** Opening DATA TO USE block **
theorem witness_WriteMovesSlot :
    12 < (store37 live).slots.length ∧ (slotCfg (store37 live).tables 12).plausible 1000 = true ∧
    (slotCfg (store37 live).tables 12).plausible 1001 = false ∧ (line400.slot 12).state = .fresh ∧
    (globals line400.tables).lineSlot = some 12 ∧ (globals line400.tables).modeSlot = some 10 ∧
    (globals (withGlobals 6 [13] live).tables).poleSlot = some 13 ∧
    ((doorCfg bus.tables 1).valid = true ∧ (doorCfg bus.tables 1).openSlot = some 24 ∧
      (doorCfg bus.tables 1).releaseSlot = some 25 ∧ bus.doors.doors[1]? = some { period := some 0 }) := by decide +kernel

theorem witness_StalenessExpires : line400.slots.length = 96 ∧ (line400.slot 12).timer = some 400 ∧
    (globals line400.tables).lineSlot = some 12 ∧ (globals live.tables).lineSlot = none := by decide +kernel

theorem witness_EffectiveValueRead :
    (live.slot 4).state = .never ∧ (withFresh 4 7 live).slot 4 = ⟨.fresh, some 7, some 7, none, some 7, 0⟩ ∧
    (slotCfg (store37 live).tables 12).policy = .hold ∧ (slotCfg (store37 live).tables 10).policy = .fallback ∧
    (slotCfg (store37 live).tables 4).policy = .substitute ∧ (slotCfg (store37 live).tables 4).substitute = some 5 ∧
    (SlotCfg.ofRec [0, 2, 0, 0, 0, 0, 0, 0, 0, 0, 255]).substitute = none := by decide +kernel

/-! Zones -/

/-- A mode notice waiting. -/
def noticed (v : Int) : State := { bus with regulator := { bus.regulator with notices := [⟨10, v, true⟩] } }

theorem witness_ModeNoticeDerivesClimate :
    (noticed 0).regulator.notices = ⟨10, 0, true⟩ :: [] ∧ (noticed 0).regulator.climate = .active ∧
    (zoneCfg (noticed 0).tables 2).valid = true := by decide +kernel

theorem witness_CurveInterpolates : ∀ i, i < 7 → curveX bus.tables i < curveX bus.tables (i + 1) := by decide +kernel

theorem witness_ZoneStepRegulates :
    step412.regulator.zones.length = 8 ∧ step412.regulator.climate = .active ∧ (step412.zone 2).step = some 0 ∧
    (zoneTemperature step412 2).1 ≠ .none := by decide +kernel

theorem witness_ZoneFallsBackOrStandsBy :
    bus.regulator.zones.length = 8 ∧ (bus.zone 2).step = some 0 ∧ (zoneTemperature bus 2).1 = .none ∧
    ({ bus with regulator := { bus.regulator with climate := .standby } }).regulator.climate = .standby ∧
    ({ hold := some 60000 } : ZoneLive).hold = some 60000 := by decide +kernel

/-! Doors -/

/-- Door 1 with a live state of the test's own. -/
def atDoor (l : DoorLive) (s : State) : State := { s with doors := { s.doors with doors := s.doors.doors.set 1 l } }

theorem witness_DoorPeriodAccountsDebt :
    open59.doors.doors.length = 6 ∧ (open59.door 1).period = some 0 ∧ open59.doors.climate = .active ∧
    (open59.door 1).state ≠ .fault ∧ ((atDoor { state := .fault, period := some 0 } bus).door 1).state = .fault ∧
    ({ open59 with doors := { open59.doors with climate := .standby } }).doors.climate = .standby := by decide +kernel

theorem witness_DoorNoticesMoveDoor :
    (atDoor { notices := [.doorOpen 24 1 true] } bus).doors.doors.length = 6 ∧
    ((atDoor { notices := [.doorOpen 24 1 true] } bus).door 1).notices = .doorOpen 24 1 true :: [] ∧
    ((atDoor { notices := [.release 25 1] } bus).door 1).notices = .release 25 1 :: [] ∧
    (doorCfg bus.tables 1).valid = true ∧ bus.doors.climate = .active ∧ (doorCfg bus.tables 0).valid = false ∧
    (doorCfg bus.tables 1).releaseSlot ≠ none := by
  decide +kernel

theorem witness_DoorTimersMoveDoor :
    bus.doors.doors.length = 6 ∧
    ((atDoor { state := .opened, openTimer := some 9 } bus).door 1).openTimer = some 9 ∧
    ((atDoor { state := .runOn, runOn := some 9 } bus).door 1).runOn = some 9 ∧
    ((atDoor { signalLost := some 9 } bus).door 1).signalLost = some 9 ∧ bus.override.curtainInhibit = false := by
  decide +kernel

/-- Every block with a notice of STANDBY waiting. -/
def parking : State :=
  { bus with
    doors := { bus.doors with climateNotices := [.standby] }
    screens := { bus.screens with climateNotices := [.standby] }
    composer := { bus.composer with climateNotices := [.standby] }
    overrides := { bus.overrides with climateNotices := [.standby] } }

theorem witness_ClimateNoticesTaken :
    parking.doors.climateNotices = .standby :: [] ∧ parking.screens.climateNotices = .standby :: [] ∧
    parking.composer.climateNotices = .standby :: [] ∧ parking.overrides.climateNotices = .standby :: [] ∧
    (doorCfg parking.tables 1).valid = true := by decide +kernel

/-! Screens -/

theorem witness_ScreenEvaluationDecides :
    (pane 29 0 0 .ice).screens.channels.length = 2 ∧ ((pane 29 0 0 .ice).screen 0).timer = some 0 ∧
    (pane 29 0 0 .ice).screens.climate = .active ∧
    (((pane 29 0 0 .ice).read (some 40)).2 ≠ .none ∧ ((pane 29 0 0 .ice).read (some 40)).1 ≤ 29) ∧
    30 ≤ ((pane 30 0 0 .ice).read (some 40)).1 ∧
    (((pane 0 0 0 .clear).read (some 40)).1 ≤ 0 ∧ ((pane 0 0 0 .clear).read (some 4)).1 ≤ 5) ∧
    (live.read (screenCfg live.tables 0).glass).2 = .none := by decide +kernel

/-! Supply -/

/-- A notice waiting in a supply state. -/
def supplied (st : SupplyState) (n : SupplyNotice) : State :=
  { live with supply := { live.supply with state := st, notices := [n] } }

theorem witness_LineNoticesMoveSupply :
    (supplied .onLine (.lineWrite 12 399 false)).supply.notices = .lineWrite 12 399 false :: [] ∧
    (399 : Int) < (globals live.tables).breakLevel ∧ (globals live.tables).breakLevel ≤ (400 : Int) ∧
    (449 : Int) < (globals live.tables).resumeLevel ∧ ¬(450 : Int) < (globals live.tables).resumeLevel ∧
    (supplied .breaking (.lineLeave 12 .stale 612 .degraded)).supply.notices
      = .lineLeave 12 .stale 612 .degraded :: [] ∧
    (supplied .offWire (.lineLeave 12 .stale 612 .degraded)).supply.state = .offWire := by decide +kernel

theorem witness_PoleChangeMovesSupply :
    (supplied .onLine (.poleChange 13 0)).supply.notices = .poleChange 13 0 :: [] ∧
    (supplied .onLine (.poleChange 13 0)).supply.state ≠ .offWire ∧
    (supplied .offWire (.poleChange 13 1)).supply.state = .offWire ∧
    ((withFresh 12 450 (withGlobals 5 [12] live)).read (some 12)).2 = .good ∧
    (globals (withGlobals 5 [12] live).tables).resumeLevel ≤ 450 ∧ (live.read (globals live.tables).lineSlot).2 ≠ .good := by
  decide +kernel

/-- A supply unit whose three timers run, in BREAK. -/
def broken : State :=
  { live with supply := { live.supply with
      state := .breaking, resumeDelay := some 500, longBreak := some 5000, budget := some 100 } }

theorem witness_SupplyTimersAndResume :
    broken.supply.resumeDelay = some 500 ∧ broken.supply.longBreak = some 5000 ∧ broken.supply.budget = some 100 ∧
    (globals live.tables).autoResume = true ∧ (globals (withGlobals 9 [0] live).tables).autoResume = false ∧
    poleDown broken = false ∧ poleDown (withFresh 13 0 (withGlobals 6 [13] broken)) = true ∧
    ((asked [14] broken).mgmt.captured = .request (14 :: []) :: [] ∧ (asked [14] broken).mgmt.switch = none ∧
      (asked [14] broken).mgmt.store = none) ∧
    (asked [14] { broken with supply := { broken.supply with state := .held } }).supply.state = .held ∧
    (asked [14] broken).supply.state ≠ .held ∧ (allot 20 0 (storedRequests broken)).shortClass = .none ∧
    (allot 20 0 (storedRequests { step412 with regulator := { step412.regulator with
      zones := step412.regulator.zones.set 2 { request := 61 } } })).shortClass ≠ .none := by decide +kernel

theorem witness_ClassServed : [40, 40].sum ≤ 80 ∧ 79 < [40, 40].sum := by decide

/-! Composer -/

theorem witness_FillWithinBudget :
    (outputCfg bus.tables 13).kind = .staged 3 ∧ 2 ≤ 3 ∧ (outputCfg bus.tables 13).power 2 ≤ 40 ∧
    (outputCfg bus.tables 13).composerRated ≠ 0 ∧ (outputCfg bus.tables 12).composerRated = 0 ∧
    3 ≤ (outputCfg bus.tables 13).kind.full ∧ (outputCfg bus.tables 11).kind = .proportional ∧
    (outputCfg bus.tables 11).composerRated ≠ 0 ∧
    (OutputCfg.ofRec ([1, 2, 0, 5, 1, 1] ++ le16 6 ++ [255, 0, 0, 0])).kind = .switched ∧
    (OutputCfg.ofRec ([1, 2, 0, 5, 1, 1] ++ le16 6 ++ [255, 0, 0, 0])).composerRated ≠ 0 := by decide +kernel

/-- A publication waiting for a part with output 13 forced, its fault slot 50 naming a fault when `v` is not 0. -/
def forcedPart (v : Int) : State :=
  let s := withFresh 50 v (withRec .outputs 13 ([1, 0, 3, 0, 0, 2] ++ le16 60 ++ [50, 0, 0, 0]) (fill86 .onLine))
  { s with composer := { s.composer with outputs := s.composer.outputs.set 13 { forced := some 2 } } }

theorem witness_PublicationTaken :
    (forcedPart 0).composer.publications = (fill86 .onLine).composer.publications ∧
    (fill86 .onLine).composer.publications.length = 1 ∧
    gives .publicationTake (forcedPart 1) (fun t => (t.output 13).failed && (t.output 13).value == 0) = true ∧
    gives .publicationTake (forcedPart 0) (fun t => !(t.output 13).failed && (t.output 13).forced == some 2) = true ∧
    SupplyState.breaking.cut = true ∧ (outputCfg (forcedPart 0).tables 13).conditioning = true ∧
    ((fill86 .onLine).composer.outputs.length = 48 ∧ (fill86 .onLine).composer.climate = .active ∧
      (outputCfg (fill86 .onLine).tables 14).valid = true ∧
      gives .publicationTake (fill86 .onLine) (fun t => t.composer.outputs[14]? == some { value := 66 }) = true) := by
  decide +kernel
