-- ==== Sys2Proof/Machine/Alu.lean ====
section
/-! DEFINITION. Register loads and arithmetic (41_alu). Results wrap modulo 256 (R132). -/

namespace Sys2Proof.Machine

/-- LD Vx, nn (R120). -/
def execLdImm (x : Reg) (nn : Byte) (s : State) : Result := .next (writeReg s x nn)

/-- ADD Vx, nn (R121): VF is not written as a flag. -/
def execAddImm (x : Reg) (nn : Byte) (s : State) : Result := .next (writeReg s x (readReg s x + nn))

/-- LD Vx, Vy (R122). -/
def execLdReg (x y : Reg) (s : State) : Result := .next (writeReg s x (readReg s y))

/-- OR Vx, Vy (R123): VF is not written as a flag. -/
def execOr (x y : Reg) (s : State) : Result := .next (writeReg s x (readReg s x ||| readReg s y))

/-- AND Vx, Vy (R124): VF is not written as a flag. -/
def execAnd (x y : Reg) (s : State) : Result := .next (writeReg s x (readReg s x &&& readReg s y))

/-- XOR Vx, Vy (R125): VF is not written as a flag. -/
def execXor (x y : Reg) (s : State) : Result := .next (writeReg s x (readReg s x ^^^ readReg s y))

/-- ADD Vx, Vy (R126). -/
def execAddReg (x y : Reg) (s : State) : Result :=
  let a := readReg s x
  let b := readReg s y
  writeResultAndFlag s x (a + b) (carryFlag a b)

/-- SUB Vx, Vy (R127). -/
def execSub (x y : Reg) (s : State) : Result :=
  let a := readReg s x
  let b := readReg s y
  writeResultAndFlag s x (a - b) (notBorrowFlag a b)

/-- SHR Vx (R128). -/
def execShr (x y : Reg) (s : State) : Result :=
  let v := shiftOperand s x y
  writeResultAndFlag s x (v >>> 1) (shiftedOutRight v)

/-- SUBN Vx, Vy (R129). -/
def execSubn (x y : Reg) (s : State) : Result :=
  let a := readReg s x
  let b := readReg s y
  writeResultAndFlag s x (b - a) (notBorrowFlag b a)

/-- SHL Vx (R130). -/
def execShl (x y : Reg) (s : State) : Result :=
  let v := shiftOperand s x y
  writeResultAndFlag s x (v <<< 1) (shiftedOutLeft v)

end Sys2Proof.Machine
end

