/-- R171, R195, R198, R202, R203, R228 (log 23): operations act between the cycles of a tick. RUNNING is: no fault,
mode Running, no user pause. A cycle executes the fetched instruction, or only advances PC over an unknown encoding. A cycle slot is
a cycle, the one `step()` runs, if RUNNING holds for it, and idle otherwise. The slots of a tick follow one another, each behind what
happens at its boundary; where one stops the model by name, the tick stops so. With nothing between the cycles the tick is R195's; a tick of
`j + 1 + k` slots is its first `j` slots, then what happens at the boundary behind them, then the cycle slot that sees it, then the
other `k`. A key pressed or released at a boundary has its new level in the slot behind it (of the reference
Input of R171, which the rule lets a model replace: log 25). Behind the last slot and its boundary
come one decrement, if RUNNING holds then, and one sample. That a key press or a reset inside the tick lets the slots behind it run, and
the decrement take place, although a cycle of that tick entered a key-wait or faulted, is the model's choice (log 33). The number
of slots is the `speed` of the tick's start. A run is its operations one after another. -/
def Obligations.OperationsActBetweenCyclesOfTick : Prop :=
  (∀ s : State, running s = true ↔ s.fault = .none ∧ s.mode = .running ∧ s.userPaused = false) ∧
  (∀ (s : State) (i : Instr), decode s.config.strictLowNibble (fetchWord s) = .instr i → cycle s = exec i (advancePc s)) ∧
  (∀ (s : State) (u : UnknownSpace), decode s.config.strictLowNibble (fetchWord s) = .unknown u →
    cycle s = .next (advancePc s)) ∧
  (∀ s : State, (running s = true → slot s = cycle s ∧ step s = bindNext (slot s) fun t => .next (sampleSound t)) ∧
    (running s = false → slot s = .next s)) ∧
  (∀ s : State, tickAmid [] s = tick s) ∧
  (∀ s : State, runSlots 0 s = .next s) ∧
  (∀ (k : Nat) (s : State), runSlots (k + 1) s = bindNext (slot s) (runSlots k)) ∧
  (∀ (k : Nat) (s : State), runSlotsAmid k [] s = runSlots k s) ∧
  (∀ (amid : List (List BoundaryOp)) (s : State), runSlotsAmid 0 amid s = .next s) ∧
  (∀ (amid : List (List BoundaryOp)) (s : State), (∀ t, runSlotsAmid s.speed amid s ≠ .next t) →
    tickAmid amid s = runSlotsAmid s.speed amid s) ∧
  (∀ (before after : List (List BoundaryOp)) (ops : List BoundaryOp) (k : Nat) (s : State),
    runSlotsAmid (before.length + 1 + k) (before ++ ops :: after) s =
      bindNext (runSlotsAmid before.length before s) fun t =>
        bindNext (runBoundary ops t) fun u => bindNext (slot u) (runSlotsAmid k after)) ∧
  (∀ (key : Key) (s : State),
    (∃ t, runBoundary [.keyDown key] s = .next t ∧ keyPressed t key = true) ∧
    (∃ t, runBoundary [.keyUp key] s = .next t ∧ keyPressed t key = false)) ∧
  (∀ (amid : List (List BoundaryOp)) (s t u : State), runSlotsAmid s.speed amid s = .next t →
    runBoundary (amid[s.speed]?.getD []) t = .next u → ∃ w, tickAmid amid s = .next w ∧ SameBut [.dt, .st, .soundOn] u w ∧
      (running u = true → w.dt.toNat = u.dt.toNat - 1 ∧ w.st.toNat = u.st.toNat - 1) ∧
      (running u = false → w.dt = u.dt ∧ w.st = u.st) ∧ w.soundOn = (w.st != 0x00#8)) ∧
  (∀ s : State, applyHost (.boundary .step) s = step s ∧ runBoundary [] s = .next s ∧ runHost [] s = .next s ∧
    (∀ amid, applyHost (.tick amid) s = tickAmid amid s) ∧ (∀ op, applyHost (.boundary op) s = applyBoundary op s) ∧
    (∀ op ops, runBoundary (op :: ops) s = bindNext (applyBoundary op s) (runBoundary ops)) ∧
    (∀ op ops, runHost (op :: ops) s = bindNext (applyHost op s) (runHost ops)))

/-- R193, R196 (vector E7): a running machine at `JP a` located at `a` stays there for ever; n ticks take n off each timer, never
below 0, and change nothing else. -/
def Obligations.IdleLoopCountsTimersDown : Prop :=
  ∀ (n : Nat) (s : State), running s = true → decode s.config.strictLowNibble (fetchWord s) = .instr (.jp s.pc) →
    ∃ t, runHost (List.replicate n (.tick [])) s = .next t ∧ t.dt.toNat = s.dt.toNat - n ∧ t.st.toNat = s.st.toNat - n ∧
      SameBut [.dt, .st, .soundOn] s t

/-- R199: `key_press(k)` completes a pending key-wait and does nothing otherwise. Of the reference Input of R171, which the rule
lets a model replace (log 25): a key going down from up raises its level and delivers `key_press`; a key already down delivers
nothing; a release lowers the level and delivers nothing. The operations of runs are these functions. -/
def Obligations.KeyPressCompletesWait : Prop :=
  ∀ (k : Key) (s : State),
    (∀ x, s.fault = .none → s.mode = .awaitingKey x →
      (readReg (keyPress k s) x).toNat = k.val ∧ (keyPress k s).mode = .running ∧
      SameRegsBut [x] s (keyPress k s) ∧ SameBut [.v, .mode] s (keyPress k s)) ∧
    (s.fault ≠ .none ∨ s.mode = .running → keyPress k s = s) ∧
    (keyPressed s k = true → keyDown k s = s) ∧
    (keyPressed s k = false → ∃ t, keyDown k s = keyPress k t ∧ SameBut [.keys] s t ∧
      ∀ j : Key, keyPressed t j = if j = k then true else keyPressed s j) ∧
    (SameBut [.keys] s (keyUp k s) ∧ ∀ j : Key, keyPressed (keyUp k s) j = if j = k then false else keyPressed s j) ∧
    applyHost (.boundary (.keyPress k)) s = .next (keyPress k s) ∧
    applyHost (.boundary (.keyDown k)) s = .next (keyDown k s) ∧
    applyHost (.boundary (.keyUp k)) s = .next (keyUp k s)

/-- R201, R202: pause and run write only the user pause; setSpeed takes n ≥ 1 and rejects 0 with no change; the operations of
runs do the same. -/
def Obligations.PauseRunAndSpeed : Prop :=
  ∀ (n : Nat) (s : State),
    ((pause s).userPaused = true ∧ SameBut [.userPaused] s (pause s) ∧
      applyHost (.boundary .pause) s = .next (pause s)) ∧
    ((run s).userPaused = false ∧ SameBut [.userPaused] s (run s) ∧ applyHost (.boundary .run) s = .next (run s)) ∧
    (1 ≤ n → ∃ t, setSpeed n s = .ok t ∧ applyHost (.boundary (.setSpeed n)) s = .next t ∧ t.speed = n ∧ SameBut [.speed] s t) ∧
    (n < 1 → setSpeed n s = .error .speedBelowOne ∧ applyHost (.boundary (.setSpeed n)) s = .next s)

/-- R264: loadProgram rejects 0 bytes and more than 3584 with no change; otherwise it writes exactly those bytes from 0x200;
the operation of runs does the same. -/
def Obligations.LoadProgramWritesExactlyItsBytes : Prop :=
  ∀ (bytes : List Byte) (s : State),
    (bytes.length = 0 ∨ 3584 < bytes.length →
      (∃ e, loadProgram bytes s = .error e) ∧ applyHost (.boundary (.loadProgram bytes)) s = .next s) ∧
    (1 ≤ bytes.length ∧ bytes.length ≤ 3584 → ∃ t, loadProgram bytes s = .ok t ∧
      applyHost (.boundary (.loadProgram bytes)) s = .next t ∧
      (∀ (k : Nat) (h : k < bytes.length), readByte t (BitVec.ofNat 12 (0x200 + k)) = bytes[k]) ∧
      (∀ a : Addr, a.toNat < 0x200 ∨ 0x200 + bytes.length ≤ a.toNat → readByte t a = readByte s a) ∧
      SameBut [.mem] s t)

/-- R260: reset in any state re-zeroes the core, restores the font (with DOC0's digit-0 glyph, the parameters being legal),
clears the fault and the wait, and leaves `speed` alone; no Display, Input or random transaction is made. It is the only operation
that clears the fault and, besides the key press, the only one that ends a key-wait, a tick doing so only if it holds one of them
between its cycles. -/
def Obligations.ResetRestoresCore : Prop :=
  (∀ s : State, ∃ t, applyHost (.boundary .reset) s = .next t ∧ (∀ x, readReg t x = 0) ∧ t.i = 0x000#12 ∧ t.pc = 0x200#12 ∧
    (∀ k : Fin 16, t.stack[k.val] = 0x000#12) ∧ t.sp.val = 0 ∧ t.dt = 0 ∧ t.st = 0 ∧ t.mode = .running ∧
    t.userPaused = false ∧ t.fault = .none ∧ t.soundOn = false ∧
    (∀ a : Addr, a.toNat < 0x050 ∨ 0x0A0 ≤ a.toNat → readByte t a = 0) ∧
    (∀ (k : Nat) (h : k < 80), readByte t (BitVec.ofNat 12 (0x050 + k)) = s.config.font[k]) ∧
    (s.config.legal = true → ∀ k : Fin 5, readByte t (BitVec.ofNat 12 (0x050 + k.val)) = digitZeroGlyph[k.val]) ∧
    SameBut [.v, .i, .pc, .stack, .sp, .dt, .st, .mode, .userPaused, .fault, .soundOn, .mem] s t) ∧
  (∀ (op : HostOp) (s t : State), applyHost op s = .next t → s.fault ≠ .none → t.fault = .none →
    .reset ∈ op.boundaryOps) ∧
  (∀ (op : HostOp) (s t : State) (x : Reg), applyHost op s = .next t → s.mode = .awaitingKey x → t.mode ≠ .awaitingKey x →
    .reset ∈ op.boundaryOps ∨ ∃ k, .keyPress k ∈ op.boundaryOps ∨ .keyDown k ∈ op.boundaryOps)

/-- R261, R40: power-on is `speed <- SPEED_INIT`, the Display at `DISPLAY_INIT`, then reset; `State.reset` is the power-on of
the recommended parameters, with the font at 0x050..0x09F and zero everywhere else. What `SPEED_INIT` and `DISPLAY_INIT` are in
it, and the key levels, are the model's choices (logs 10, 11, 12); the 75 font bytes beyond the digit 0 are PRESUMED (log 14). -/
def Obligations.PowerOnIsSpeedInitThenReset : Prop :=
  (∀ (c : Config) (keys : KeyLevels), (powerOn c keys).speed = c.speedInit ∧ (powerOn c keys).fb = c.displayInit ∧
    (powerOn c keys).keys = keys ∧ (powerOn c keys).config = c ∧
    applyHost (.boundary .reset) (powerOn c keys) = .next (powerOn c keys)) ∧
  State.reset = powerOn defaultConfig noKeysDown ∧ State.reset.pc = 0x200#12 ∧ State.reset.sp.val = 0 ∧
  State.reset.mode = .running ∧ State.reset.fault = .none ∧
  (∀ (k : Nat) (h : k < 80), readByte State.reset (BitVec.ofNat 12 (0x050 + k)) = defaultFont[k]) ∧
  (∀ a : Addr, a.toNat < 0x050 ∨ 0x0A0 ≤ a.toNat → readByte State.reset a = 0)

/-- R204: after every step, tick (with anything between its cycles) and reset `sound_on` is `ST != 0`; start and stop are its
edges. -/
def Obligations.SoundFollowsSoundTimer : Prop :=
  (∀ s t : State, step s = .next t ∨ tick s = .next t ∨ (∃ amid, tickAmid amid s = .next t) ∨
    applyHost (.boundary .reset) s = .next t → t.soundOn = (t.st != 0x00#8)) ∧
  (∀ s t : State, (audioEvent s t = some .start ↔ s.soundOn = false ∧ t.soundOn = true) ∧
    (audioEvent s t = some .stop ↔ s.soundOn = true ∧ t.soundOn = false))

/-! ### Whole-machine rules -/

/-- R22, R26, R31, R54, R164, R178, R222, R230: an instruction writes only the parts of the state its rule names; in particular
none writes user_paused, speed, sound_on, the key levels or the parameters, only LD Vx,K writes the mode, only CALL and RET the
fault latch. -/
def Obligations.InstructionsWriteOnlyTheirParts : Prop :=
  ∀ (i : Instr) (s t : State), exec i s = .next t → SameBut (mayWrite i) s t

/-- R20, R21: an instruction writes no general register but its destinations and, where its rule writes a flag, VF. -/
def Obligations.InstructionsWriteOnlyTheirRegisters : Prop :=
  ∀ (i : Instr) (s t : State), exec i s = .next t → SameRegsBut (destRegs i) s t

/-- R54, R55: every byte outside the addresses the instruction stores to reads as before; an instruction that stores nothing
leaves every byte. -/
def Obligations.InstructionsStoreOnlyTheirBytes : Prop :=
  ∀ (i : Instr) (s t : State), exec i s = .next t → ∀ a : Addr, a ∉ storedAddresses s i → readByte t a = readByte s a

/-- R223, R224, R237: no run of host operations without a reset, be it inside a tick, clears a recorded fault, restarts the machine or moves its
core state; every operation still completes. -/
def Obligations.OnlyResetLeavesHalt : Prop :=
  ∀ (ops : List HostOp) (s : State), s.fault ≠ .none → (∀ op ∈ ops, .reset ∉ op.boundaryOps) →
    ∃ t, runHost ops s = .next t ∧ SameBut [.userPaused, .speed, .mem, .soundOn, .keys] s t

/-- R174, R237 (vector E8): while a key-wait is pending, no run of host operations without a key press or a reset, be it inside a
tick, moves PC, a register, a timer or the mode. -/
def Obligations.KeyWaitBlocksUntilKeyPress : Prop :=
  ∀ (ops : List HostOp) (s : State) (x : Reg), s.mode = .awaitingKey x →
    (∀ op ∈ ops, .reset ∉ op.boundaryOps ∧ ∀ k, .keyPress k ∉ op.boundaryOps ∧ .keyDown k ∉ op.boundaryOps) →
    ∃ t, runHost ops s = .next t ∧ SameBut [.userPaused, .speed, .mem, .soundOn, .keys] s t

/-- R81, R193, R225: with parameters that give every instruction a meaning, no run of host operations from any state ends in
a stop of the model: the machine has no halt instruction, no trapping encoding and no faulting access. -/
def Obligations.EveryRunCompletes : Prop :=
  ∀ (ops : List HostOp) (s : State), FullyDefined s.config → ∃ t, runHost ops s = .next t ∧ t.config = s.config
** Closing DATA TO USE block **
Where in the records does the word "otherwise" appear? Copy each line that holds it.

a cycle, the one `step()` runs, if RUNNING holds for it, and idle otherwise. The slots of a tick follow one another, each behind what
/-- R199: `key_press(k)` completes a pending key-wait and does nothing otherwise. Of the reference Input of R171, which the rule
/-- R264: loadProgram rejects 0 bytes and more than 3584 with no change; otherwise it writes exactly those bytes from 0x200;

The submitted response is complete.